---------- MATERIAL PROVIDED
/-- Read the entry `index` of the ring and admit its pass, or complete it at once (R344); `given` is the status with which its wait
ended, and `dva` where it waited. The program is read before the checks that depend on it; one that cannot be read fails the
last check. -/
def Part.passStart (p : Part) (d index given dva : Nat) : Part :=
  let entry := p.ringBase d + 0x100 + 256 * (index % p.ringSize d)
  let waits := fun (p : Part) (h : Nat) (desc : List Byte) (a : Nat) => p.passWaits d { Pass.new desc index with faultDva := a } h
  let ends := fun (p : Part) (l : List Byte) (st : Status) (detail a : Nat) =>
    p.passEnds d { Pass.new l index with status := st.code, detail := detail, faultDva := a }
  match p.readDva d .updRd entry 256 with
  | (p, .fail _) => ends p [] .uncorrectable 0 (p.lowestBad d .updRd [(entry, 256)])
  | (p, .wait h) => if given = 0 then waits p h [] entry else ends p [] (Status.ofCode given) 0 entry
  | (p, .ok l) =>
    if given ≠ 0 then ends p l (Status.ofCode given) 0 dva
    else
      let n := uNInstr l
      match (if uFieldsOk l then p.readDva d .updRd (uProgram l) (4 * n) else (p, .ok [])) with
      | (p, .wait h) => waits p h l (p.lowestBad d .updRd [(uProgram l, 4 * n)])
      | (p, r) =>
        let prog := match r with | .ok b => b | _ => []
        let is := uInstrs prog n
        let unread := match r with | .fail _ => true | _ => false
        match uEarly l ((unread && uRowLen l != 0) || (uAmax is).isSome) with
        | some (st, detail) => ends p l st detail 0
        | none =>
          let ss := uStreams l is
          if !unread && !uValid l is then ends p l .unsupported 2 0
          else if uOverlap ss then ends p l .overlap 1 0
          else match p.allPages d ss [] none with
            | (p, .wait h a) => waits p h l a
            | (p, .got _ (some (st, a))) => ends p l st 0 a
            | (p, .got rs none) =>
              if unread then ends p l .uncorrectable 0 (p.lowestBad d .updRd [(uProgram l, 4 * n)])
              else
                let x : Pass := { Pass.new l index with
                  prog := prog, admitted := true, written := List.replicate (uNOut l) [] }
                let p := rs.foldl (fun (p : Part) r => (linesOf r.1 r.2).foldl (fun (p : Part) y => p.dropLine (y.1 / 256)) p) p
                let hs := rs.map (fun (r : Nat × Nat) => (r.1, r.2, true))
                p.modDie d (fun y => { y with pass := some x, holds := y.holds ++ hs })

/-- The unit takes the next ring entry (R334, R344); a pass that waited for a handle tries again, or ends with the status
its wait ended with, also after the ring has stopped (R335). -/
def execUpdatePassStart (d : Fin 4) (s : State) : Host.Outcome State Fault Refusal :=
  s.runReady (fun p =>
    if p.get Fld.TANDEM_STATUS.HALTED 0 == 1 then p
    else match (p.die d).pass with
      | some x => if x.admitted || x.stage != 0 || x.wait.any (· < 65536) then p else p.passStart d x.index x.given x.faultDva
      | none =>
        if !p.ringServed d then p
        else match p.ringHeader d with
          | (q, some (.error st)) => q.stopRing d st
          | (q, some (.ok (pr, co))) => if pr = co then p else q.passStart d co 0 0
          | (q, none) => q)

/-! ### Rounds (R347 to R349) -/

/-- Read the elements of one round of every input: rows of codes per input. -/
def Part.readRound (p : Part) (d : Nat) (l : List Byte) (n0 len : Nat) (is : List Nat) : Part × Acc (List (List Nat)) × Nat :=
  match is with
  | [] => (p, .ok [], 0)
  | i :: rest =>
    let f := fmtOf (uInFmt l i)
    let a := uInBase l i + n0 * f.width / 8
    match p.readDva d .updRd a (rowBytes f len) with
    | (p, .fail st) => (p, .fail st, p.lowestBad d .updRd [(a, rowBytes f len)])
    | (p, .wait h) => (p, .wait h, p.lowestBad d .updRd [(a, rowBytes f len)])
    | (p, .ok b) =>
      let row := (List.range len).map (fun j => convert f .fp32 rne (elemAt f b j))
      match p.readRound d l n0 len rest with
      | (p, .ok m, z) => (p, .ok (row :: m), z)
      | x => x

/-- The first non-finite value of a round: element, output, kind (R349). -/
def uFirstNf (r : URound) (n0 : Nat) : Option (Nat × Nat × Nat) :=
  let each := (r.elems.zip (List.range r.elems.length)).flatMap (fun y =>
    y.1.outs.map (fun o => (n0 + y.2, o.1, nfKind o.2.1)))
  let sc := match r.scale with | some (o, s) => [(n0, o, nfKind s)] | none => []
  ((sc ++ each).filter (fun x => x.2.2 != 0)).foldl (fun (b : Option (Nat × Nat × Nat)) x =>
    match b with
    | none => some x
    | some y => if x.1 < y.1 ∨ (x.1 = y.1 ∧ x.2.1 < y.2.1) then some x else b) none

/-- The bytes of a round's outputs: output, address, bytes. -/
def uOutputs (l : List Byte) (r : URound) (n0 : Nat) : List (Nat × Nat × List Byte) :=
  (List.range (uNOut l)).map (fun o =>
    match r.scale with
    | some (k, s) => if k = o then (o, uOutBase l o + 4 * (n0 / max 1 (uRowLen l)), leBytes 4 s)
        else (o, uOutBase l o + n0 * (fmtOf (uOutFmt l o)).width / 8, packRow (fmtOf (uOutFmt l o))
          (r.elems.map (fun v => ((v.outs.find? (fun y => y.1 == o)).map (fun y => y.2.2)).getD 0)))
    | none => (o, uOutBase l o + n0 * (fmtOf (uOutFmt l o)).width / 8, packRow (fmtOf (uOutFmt l o))
        (r.elems.map (fun v => ((v.outs.find? (fun y => y.1 == o)).map (fun y => y.2.2)).getD 0))))

/-- The words at the ends of an output that a write covers in part. -/
def partWords (a n : Nat) : List (Nat × Nat) := (runWords [(a, n)]).filter (fun w => w.2 != 8)

/-- Check one round's outputs and read the words they cover in part, before anything is written (R347, R348): the failure with its
address, or a wait. -/
def Part.readyRound (p : Part) (d : Nat) (ws : List (Nat × Nat × List Byte)) : Part × Acc (Option (Status × Nat)) :=
  match ws with
  | [] => (p, .ok none)
  | (_, a, b) :: rest =>
    match p.probe d .updWr (linesOf a b.length) with
    | (p, .fail st) => (p, .ok (some (st, p.lowestOff d .updWr [(a, b.length)])))
    | (p, .wait h) => (p, .wait h)
    | (p, .ok _) =>
      match p.readParts d .updWr false (partWords a b.length) with
      | (p, .fail st) => (p, .ok (some (st, p.lowestPartial d [(a, b.length)])))
      | (p, .wait h) => (p, .wait h)
      | (p, .ok _) => p.readyRound d rest

/-- Write one round's outputs. -/
def Part.writeRound (p : Part) (d : Nat) (ws : List (Nat × Nat × List Byte)) : Part :=
  ws.foldl (fun (p : Part) x => (p.writeWake d .updWr x.2.1 x.2.2).1) p

/-- Elements of the round that begins at `n0`. -/
def roundLen (l : List Byte) (amax : Bool) (n0 : Nat) : Nat := min (uCount l - n0) (if amax then uRowLen l else 192)

/-- Read, compute and write the next round of an admitted pass; a round that fails, or must wait, writes nothing. -/
def Part.round (p : Part) (d : Nat) (x : Pass) : Part :=
  let l := x.desc
  let is := uInstrs x.prog (uNInstr l)
  let n0 := x.done
  let len := roundLen l (uAmax is).isSome n0
  let set := fun (p : Part) (y : Pass) => p.modDie d (fun z => { z with pass := some y })
  if x.given ≠ 0 then set p { x with status := x.given, given := 0 }
  else match p.readRound d l n0 len (List.range (uNIn l)) with
  | (p, .fail st, a) => set p { x with status := st.code, faultDva := a }
  | (p, .wait h, a) => p.passWaits d { x with faultDva := a } h
  | (p, .ok rows, _) =>
    let ins := (List.range len).map (fun j => rows.map (fun r => r.getD j 0))
    let r := uEval l is n0 ins
    let y : Pass := match uFirstNf r n0 with
      | some (e, o, k) => if x.nonfinite then x else { x with nonfinite := true, firstNf := e, nfOut := o, nfKind := k }
      | none => x
    if uNfStop l && (uFirstNf r n0).isSome then set p { y with status := Status.nonfinite.code }
    else
      let ws := uOutputs l r n0
      match p.readyRound d ws with
      | (p, .ok (some (st, a))) => set p { y with status := st.code, faultDva := a }
      | (p, .fail st) => set p { y with status := st.code }
      | (p, .wait h) => p.passWaits d x h
      | (p, .ok none) => set (p.writeRound d ws) { y with
          done := n0 + len, faultDva := 0, written := (y.written.zip ws).map (fun z => z.1 ++ z.2.2.2) }

/-- Engines of the stacks that run a chunk of the round under way (R331, R356): chunk c runs where the line at IN[0] base + 256c
lies; a pass without IN[0] deals its chunks out in turn: DESIGN CHOICE (log entry 81). -/
def Part.enginesBusy (p : Part) (d : Nat) : Nat :=
  match (p.die d).pass with
  | some x =>
    if !x.admitted || x.wait.isSome || x.status != 0 || x.stage != 0 || x.done == uCount x.desc then 0
    else
      let len := roundLen x.desc (uAmax (uInstrs x.prog (uNInstr x.desc))).isSome x.done
      let stack := fun (c : Nat) =>
        if uNIn x.desc = 0 then c % 3
        else match (p.translate d .updRd (uInBase x.desc 0 + 256 * c)).2 with
          | .ok pa => hbmLine pa % 3
          | _ => c % 3
      let ks := (List.range (ceilDiv (x.done + len) 64 - x.done / 64)).map (fun i => stack (x.done / 64 + i))
      bnat (ks.contains 0) + 2 * bnat (ks.contains 1) + 4 * bnat (ks.contains 2)
  | none => 0

/-- The next round of a running pass, or a parity error that stops it (R347, R348). -/
def execUpdateRoundWrite (d : Fin 4) (parity : Bool) (s : State) : Host.Outcome State Fault Refusal :=
  s.runReady (fun p =>
    match (p.die d).pass with
    | some x =>
      if !x.admitted || x.wait.any (· < 65536) || x.status != 0 || x.stage != 0 || x.done == uCount x.desc then p
      else if parity then p.modDie d (fun z => { z with pass := some { x with status := Status.uncorrectable.code, faultDva := 0 } })
      else p.round d { x with wait := none }
    | none => p)

/-- A pass whose last round is written, or that stopped, completes; a write of its completion that waited is made (R350). -/
def execUpdatePassComplete (d : Fin 4) (s : State) : Host.Outcome State Fault Refusal :=
  s.runReady (fun p =>
    match (p.die d).pass with
    | some x =>
      if !x.wait.any (· < 65536) && (x.stage != 0 || (x.admitted && (x.status != 0 || x.done == uCount x.desc))) then
        p.passEnds d { x with wait := none }
      else p
    | none => p)

end Sys2Proof.Machine
end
--------------------
PROBLEM DETAILS -> Out of the data above, transcribe exactly and only the lines starting with the line that has "hbmLine pa % 3" and going on through the line that has "(R347, R348). -/", both included.

RESULT OF THE EXERCISE ->
          | .ok pa => hbmLine pa % 3
          | _ => c % 3
      let ks := (List.range (ceilDiv (x.done + len) 64 - x.done / 64)).map (fun i => stack (x.done / 64 + i))
      bnat (ks.contains 0) + 2 * bnat (ks.contains 1) + 4 * bnat (ks.contains 2)
  | none => 0

/-- The next round of a running pass, or a parity error that stops it (R347, R348). -/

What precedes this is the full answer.